Friedman M, Mafee M F, Shelton V K, Berlinger F G, Skolnik E
Arch Otolaryngol. 1983 Feb;109(2):95-7. doi: 10.1001/archotol.1983.00800160029007.
Increased accuracy of parathyroid hormone assays has yielded an earlier diagnosis of primary hyperparathyroidism, often in an asymptomatic stage. Non-invasive modalities used to localize parathyroid abnormalities have not been accurate for small adenomas. Although arteriography has been shown to be accurate in detection of adenomas, the invasive nature of the study, as well as possible complications, minimizes its use in preoperative localization of parathyroid abnormalities. The computed tomographic (CT) scan was used preoperatively in eight patients to assess its accuracy in localizing parathyroid abnormalities. The radiographic findings were correlated with surgical and pathologic findings. The conditions of seven patients were correctly diagnosed preoperatively by the CT scan, including that of one patient with diffuse hyperplasia. With the increased accuracy attained by this noninvasive examination, we believe that CT scanning should be a routine part of the preoperative examination of patients with primary hyperparathyroidism.

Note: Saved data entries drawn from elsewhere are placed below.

/-! ### Commands -/

/-- The commands: the rows of spec/opcode_table.json in the table's order. A command whose trigger is a host write
of a register carries the value written; one that the environment or an engine of the device brings about carries
what that event brings. -/
inductive Instr where
  /-- REG_WRITE (R5) -/
  | regWrite (addr : BitVec 16) (v : Byte)
  /-- GROUP_CAPTURE (R6) -/
  | groupCapture (addr : BitVec 16)
  /-- HANDSHAKE_TIMEOUT (R16): the receiving island -/
  | handshakeTimeout (isl : Isl)
  /-- FAB_TAG_CHECK_FAIL (R18): receiving island, sending island, the flit's tag -/
  | fabTagCheckFail (rcv snd : Isl) (tag : Word64)
  /-- ISLAND_STATE_PARITY (R413) -/
  | islandStateParity (isl : Isl)
  /-- ISLAND_RESTART (R417) -/
  | islandRestart (isl : Isl)
  /-- RESUME_PUBLISH (R419) -/
  | resumePublish
  /-- REC_ACK (R422) -/
  | recAck
  /-- FNC_POP (R424) -/
  | fncPop
  /-- DEVICE_FAULT_RESET (R426) -/
  | deviceFaultReset (cause : DevFault)
  /-- CLOCK_LOSS (R54) -/
  | clockLoss (which : RefClk)
  /-- CLOCK_RETURN_RESTART (R54) -/
  | clockReturnRestart
  /-- PORST_ASSERT (R55) -/
  | porstAssert
  /-- PORST_RISE (R57): the strap pins' levels -/
  | porstRise (bootMode : BitVec 2) (twinId : Bool)
  /-- PERST_ASSERT (R59) -/
  | perstAssert
  /-- PERST_RELEASE (R59) -/
  | perstRelease
  /-- AON_RETENTION_LOSS (R50) -/
  | aonRetentionLoss
  /-- DIE_TEMP_UPDATE (R63): the hottest sensor, °C -/
  | dieTempUpdate (t : Int)
  /-- STAGE1_TAMPER_READ (R77) -/
  | stage1TamperRead
  /-- STAGE2_OTP_READ (R282) -/
  | stage2OtpRead
  /-- STAGE3_BIST (R446): the macros that fail, the islands whose logic signature differs, the duration in µs -/
  | stage3Bist (faults : List MacroFault) (lbist : BitVec 16) (durUs : Nat)
  /-- STAGE4_NVM_PROBE (R66): whether the four probe steps succeed -/
  | stage4NvmProbe (probeOk : Bool)
  /-- STAGE5_STAGING_COPY (R84) -/
  | stage5StagingCopy (v : Verdict)
  /-- STAGE6_FW_VERIFY (R320): the verdict on the active firmware, whether the PUF key reconstructs and the root slot
  passes its tag check, whether slot 4 passes its own -/
  | stage6FwVerify (v : Verdict) (pufOk slot4Ok : Bool)
  /-- STAGE7_CONFIG_APPLY (R76): the verdict on the active configuration -/
  | stage7ConfigApply (v : Verdict)
  /-- STAGE8_SEAL (R85) -/
  | stage8Seal
  /-- STAGE9_SYNTH_CAL (R91): which groups lock, and the ports that fail the continuity test, 4 bits a group -/
  | stage9SynthCal (lock : BitVec 3) (portFault : BitVec 12)
  /-- STAGE10_TIME_ACQ (R357) -/
  | stage10TimeAcq
  /-- STAGE11_START_BEACONS (R221) -/
  | stage11StartBeacons
  /-- MESH_GO (R82) -/
  | meshGo
  /-- ATT_KEYGEN (R330) -/
  | attKeygen
  /-- ATT_CACHE_REBUILD_DONE (R330) -/
  | attCacheRebuildDone
  /-- CAL_CMD_GAP (R92) -/
  | calCmdGap (g : Grp)
  /-- CAL_CMD_NOW (R92) -/
  | calCmdNow (g : Grp)
  /-- GRP_TEMP_UPDATE (R91): the group temperature, two's complement °C -/
  | grpTempUpdate (g : Grp) (t : Byte)
  /-- CAL_FORCE_TIMEOUT (R92) -/
  | calForceTimeout (g : Grp)
  /-- CALIBRATION_START (R93) -/
  | calibrationStart (g : Grp)
  /-- CAL_SETTLING (R93) -/
  | calSettling (g : Grp)
  /-- SYNTH_LOCK_CHECK (R93): whether lock is detected -/
  | synthLockCheck (g : Grp) (lock : Bool)
  /-- LOSS_OF_LOCK (R95) -/
  | lossOfLock (g : Grp)
  /-- BURST_BEGIN (R100) -/
  | burstBegin (g : Grp)
  /-- FRAME_DUE (R94) -/
  | frameDue (g : Grp)
  /-- FRAME_JOIN (R99) -/
  | frameJoin (g : Grp)
  /-- GRANT_CHECK (R117): the level of the GRANT pin -/
  | grantCheck (g : Grp) (grant : Bool)
  /-- GRANT_LOW (R117) -/
  | grantLow (g : Grp)
  /-- FIRST_SYMBOL (R100) -/
  | firstSymbol (g : Grp)
  /-- LAST_SYMBOL_END (R100) -/
  | lastSymbolEnd (g : Grp)
  /-- BURST_END (R100) -/
  | burstEnd (g : Grp)
  /-- RL_MISMATCH (R113): the return loss of the window, 0.25 dB units -/
  | rlMismatch (g : Grp) (rl : Nat)
  /-- TUNE_GO (R114) -/
  | tuneGo (g : Grp) (port : BitVec 2)
  /-- TUNE_SEARCH_START (R114) -/
  | tuneSearchStart (g : Grp)
  /-- TUNE_SEARCH_END (R114): GRANT at the tone's check; the return loss measured at the 64 coarse points and at the
  25 fine ones, in turn; the lowest window of the burst (R112); 0.25 dB units -/
  | tuneSearchEnd (g : Grp) (grant : Bool) (coarse fine : List Nat) (low : Nat)
  /-- PLAN_ENT_WRITE (R124): the value written for the entry PLAN_IDX -/
  | planEntWrite (v : Word)
  /-- CAP_BOUNDARY (R223) -/
  | capBoundary
  /-- SCAN_DONE (R217) -/
  | scanDone
  /-- DETECTION (R125): plan entry, option, metric -/
  | detection (ent : Byte) (opt : BitVec 2) (metric : Byte)
  /-- ED_WINDOW (R134): plan entry, the window's power on each aerial in mdBm -/
  | edWindow (ent : Byte) (power : List Int)
  /-- QUALIFIER_END (R134): plan entry, the best option and its metric -/
  | qualifierEnd (ent : Byte) (opt : BitVec 2) (metric : Byte)
  /-- PHR_REPORT (R146): lane, the soft inputs of the PHR's first symbol, and those of its other N_PHR − 1 symbols (R149) -/
  | phrReport (lane : Nat) (first : List Int) (rest : List (List Int))
  /-- ACQ_TIMEOUT (R130) -/
  | acqTimeout (lane : Nat)
  /-- RECEPTION_END (R132) -/
  | receptionEnd (lane : Nat) (r : Reception)
  /-- UL_RELEASE (R27) -/
  | ulRelease
  /-- NF_WINDOW_DONE (R139): plan entry, mean power on each aerial in mdBm -/
  | nfWindowDone (ent : Byte) (power : List Int)
  /-- PHY_MODULATE (R150) -/
  | phyModulate
  /-- TMAP_READ (R161) -/
  | tmapRead
  /-- TMAP_WRITE (R161) -/
  | tmapWrite
  /-- TMAP_FREE (R161) -/
  | tmapFree
  /-- TONEMAP_TABLE_WRITE (R168) -/
  | tonemapTableWrite
  /-- NTB_LOOKUP (R178) -/
  | ntbLookup
  /-- TBL_INSERT (R186) -/
  | tblInsert
  /-- TBL_WRITE (R183) -/
  | tblWrite
  /-- TBL_READ (R183) -/
  | tblRead
  /-- TBL_REMOVE (R183) -/
  | tblRemove
  /-- TBL_LOCK (R183) -/
  | tblLock
  /-- TBL_LOOKUP (R183) -/
  | tblLookup
  /-- PURGE_END (R265) -/
  | purgeEnd
  /-- STASH_DRAIN_TICK (R187) -/
  | stashDrainTick
  /-- SWEEP_VISIT (R190) -/
  | sweepVisit
  /-- COMPARE_REMOVE (R190) -/
  | compareRemove
  /-- LOCK_TIMEOUT (R193): the handle -/
  | lockTimeout (handle : BitVec 18)
  /-- BUCKET_PROCESS (R212) -/
  | bucketProcess
  /-- OVERFLOW_MOVE (R209) -/
  | overflowMove
  /-- HOURLY_CONTACT_CLAMP (R206) -/
  | hourlyContactClamp
  /-- PRED_CMD (R227) -/
  | predCmd
  /-- UL_CLASSIFY (R230) -/
  | ulClassify
  /-- JOIN_INSERT (R233) -/
  | joinInsert
  /-- ACK_WINDOW_CLOSE (R241): the handle whose window closes -/
  | ackWindowClose (handle : BitVec 18)
  /-- BEACON_DISPATCH (R220): the beacon slot -/
  | beaconDispatch (slot : Fin 8)
  /-- MC_BLOCK_DISPATCH (R249): the session -/
  | mcBlockDispatch (sess : Fin 8)
  /-- ABT_FRAME (R427) -/
  | abtFrame
  /-- ABT_NODE (R427) -/
  | abtNode
  /-- ABT_TABLE (R427) -/
  | abtTable
  /-- TX_DESC_FETCH (R273): transmit ring, the 32 bytes of the descriptor, the bytes its BUF names -/
  | txDescFetch (ring : Fin 16) (desc : List Byte) (buf : List Byte)
  /-- ADMIT_RETRY (R258) -/
  | admitRetry
  /-- TBL_DESC_FETCH (R384): the 64 bytes of the command record -/
  | tblDescFetch (rec : List Byte)
  /-- RX_DELIVER (R276): receive ring, the buffer address its descriptor names -/
  | rxDeliver (ring : Fin 16) (buf : Word64)
  /-- TX_COMPLETION_WRITE (R277): transmit ring -/
  | txCompletionWrite (ring : Fin 16)
  /-- TEV_POP (R270) -/
  | tevPop
  /-- SEV_POP (R270) -/
  | sevPop
  /-- CARAFE_DOUBLE_ERROR (R278): cell index, structure -/
  | carafeDoubleError (cell : BitVec 16) (mem : CarMem)
  /-- KEY_UL_CHECK (R299) -/
  | keyUlCheck
  /-- KEY_SECURE (R298) -/
  | keySecure
  /-- EPOCH_CMD (R294) -/
  | epochCmd
  /-- EPOCH_COMPLETE (R294) -/
  | epochComplete
  /-- GRACE_EXPIRE (R296) -/
  | graceExpire
  /-- KU_DEPLOY (R307) -/
  | kuDeploy
  /-- KU_KEYS (R307) -/
  | kuKeys
  /-- KU_RMA_AUTH (R307) -/
  | kuRmaAuth
  /-- KU_SCRAP (R307) -/
  | kuScrap
  /-- TAMPER_EVENT (R310): the sources that fire, whether a key operation is under way -/
  | tamperEvent (src : BitVec 6) (keyOp : Bool)
  /-- SESSION_OPEN (R323) -/
  | sessionOpen
  /-- SESSION_DATA (R324): whether the read-back matches -/
  | sessionData (readBackOk : Bool)
  /-- SESSION_COMMIT (R325) -/
  | sessionCommit
  /-- SESSION_ABORT (R326) -/
  | sessionAbort
  /-- ATTEST (R334) -/
  | attest
  /-- ATT_SIGN_DONE (R334) -/
  | attSignDone
  /-- SESSION_IDLE_EXPIRE (R326) -/
  | sessionIdleExpire
  /-- UPD_KILL (R329) -/
  | updKill
  /-- ATT_TOKEN_TICK (R333) -/
  | attTokenTick
  /-- STEER_UPDATE (R355) -/
  | steerUpdate
  /-- TIME_ACQ_EXPIRE (R357) -/
  | timeAcqExpire
  /-- PTP_ANNOUNCE_RX (R349) -/
  | ptpAnnounceRx (d : Dom) (h : PtpHdr) (a : PtpAnn)
  /-- PTP_SYNC_RX (R348): two-step flag, originTimestamp in ns -/
  | ptpSyncRx (d : Dom) (h : PtpHdr) (twoStep : Bool) (t1 : Int)
  /-- PTP_FOLLOW_UP_RX (R348): preciseOriginTimestamp in ns -/
  | ptpFollowUpRx (d : Dom) (h : PtpHdr) (t1 : Int)
  /-- FOLLOW_UP_TIMEOUT (R348) -/
  | followUpTimeout (d : Dom)
  /-- DELAY_REQ_SEND (R348) -/
  | delayReqSend (d : Dom)
  /-- PTP_DELAY_RESP_RX (R348): receiveTimestamp in ns, the servo's rate estimate in 2^-40 units and the fitted span of
  the last QUAL_N offsets in ns (R350) -/
  | ptpDelayRespRx (d : Dom) (h : PtpHdr) (t4 : Int) (freq : Int) (span : Nat)
  /-- SYNC_TIMEOUT (R350) -/
  | syncTimeout (d : Dom)
  /-- ANNOUNCE_TIMEOUT (R350): the port on which the announcements stopped -/
  | announceTimeout (d : Dom) (port : EPort)
  /-- PPS_EDGE (R41) -/
  | ppsEdge
  /-- SPINE_TAP_ERROR (R344): the tap's island -/
  | spineTapError (isl : Isl)
  /-- LINK_CHANGE (R362): port, whether its bring-up is complete, the level of its LOS pin -/
  | linkChange (p : EPort) (up los : Bool)
  /-- BRIDGE_RX (R364): the ingress port and the frame -/
  | bridgeRx (p : EPort) (f : EthFrame)
  /-- REASSEMBLY_TIMEOUT (R368): the reassembly -/
  | reassemblyTimeout (id : Word)
  /-- DATAGRAM_RX (R371) -/
  | datagramRx (d : Dgram)
  /-- MGT_SESSION (R373) -/
  | mgtSession
  /-- MGT_KEY_UPDATE (R373) -/
  | mgtKeyUpdate
  /-- MGT_STATUS (R374) -/
  | mgtStatus
  /-- TUN_DOWN (R376) -/
  | tunDown
  /-- TUN_TABLE (R376) -/
  | tunTable
  /-- TUN_ACK_RX (R377) -/
  | tunAckRx
  /-- TUN_ACK_SEND (R376) -/
  | tunAckSend
  /-- TUN_DRAIN (R377) -/
  | tunDrain
  /-- TUN_RTO_EXPIRE (R377) -/
  | tunRtoExpire
  /-- DOORBELL (R383): RING, TBL and the new PROD -/
  | doorbell (ring : BitVec 5) (tbl : Bool) (prod : BitVec 16)
  /-- RING_EN_WRITE (R382): the value written to RING_EN of the ring RING_SEL names -/
  | ringEnWrite (en : Bool)
  /-- DMA_ERROR (R383): the ring, coded as RING_SEL -/
  | dmaError (ring : BitVec 6)
  /-- MBX_SESSION (R385): the record at MBX_ADDR -/
  | mbxSession (r : SessRec)
  /-- MBX_KEY_UPDATE (R385): the message at MBX_ADDR -/
  | mbxKeyUpdate (m : KuMsg)
  /-- HEARTBEAT_SEND (R393) -/
  | heartbeatSend
  /-- HEARTBEAT_RX (R393) -/
  | heartbeatRx (hb : Heartbeat)
  /-- HEARTBEAT_MISS (R406): XLOCK is held (false: sensed released for the claim window) -/
  | heartbeatMiss (held : Bool)
  /-- XLOCK_RELEASE_SENSED (R394) -/
  | xlockReleaseSensed
  /-- CLAIM_CHECK (R394): the sample (true: another unit drives the line low) -/
  | claimCheck (low : Bool)
  /-- TAKEOVER (R407): the time since the trigger in µs -/
  | takeover (us : Nat)
  /-- MIRROR_CUT (R399) -/
  | mirrorCut
  /-- MIRROR_CYCLE_APPLY (R402) -/
  | mirrorCycleApply (c : MirCycle)
  /-- SYNC_DONE (R402) -/
  | syncDone
  /-- TW_SWAP (R409) -/
  | twSwap
  /-- TW_CANCEL (R409) -/
  | twCancel
  /-- SWAP_ARM_TIMEOUT (R409) -/
  | swapArmTimeout
  /-- RELAY_RECORD (R410) -/
  | relayRecord (r : SessRec)
  /-- EVENT_LATCH (R433): the source -/
  | eventLatch (src : Byte)
  /-- SRC_EN_WRITE (R434): the source, the value written to EN -/
  | srcEnWrite (src : Byte) (en : Bool)
  /-- PEND_CLEAR (R433, R436): the source and who clears it -/
  | pendClear (c : PendClear)
  /-- TGT_WRITE (R441): the source, the value written to TGT -/
  | tgtWrite (src : Byte) (tgt : BitVec 5)
  /-- REPLAY (R442) -/
  | replay
  /-- SWI (R442): the bits written -/
  | swi (bits : Byte)
  /-- BIST_MEMORY (R459): BIST_GRP, and the macros that fail -/
  | bistMemory (grps : BitVec 4) (faults : List MacroFault)
  /-- BIST_LOGIC (R459): BIST_GRP, and the islands whose signature differs -/
  | bistLogic (grps : BitVec 4) (lbist : BitVec 16)
  /-- BIST_PERC_PASS (R459) -/
  | bistPercPass
  /-- FUSE (R452) -/
  | fuse
  /-- PERC_SLICE (R455): the faults the algorithm finds, and what a fault left unrepaired has upset -/
  | percSlice (faults : List MacroFault) (hurt : List Upset)
  /-- PERC_CUTOFF (R455) -/
  | percCutoff
  /-- AON_SWITCH_OVER (R49): whether bank IO4 is in its range, and whether VBAT is 1.7 V or above -/
  | aonSwitchOver (io4 vbatOk : Bool)
  /-- RC_READ (R7): the address read -/
  | rcRead (addr : BitVec 16)
  /-- PCIE_LINK_TRAINED (R462): speed and width as PCIE_STAT codes them -/
  | pcieLinkTrained (speed width : BitVec 2)
  /-- REQ_RISE (R116) -/
  | reqRise (g : Grp)
deriving DecidableEq, Repr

甲状旁腺激素检测准确性的提高使得原发性甲状旁腺功能亢进症常常在无症状阶段就能更早地被诊断出来。用于定位甲状旁腺异常的非侵入性检查方法对于小腺瘤并不准确。尽管动脉造影已被证明在腺瘤检测中是准确的,但该检查的侵入性以及可能出现的并发症,使其在甲状旁腺异常的术前定位中的应用受到限制。术前对8例患者进行了计算机断层扫描(CT)以评估其在定位甲状旁腺异常方面的准确性。影像学检查结果与手术及病理检查结果相关。7例患者的病情通过CT扫描在术前得到了正确诊断,其中包括1例弥漫性增生患者。鉴于这种非侵入性检查所达到的更高准确性,我们认为CT扫描应该成为原发性甲状旁腺功能亢进症患者术前检查的常规组成部分。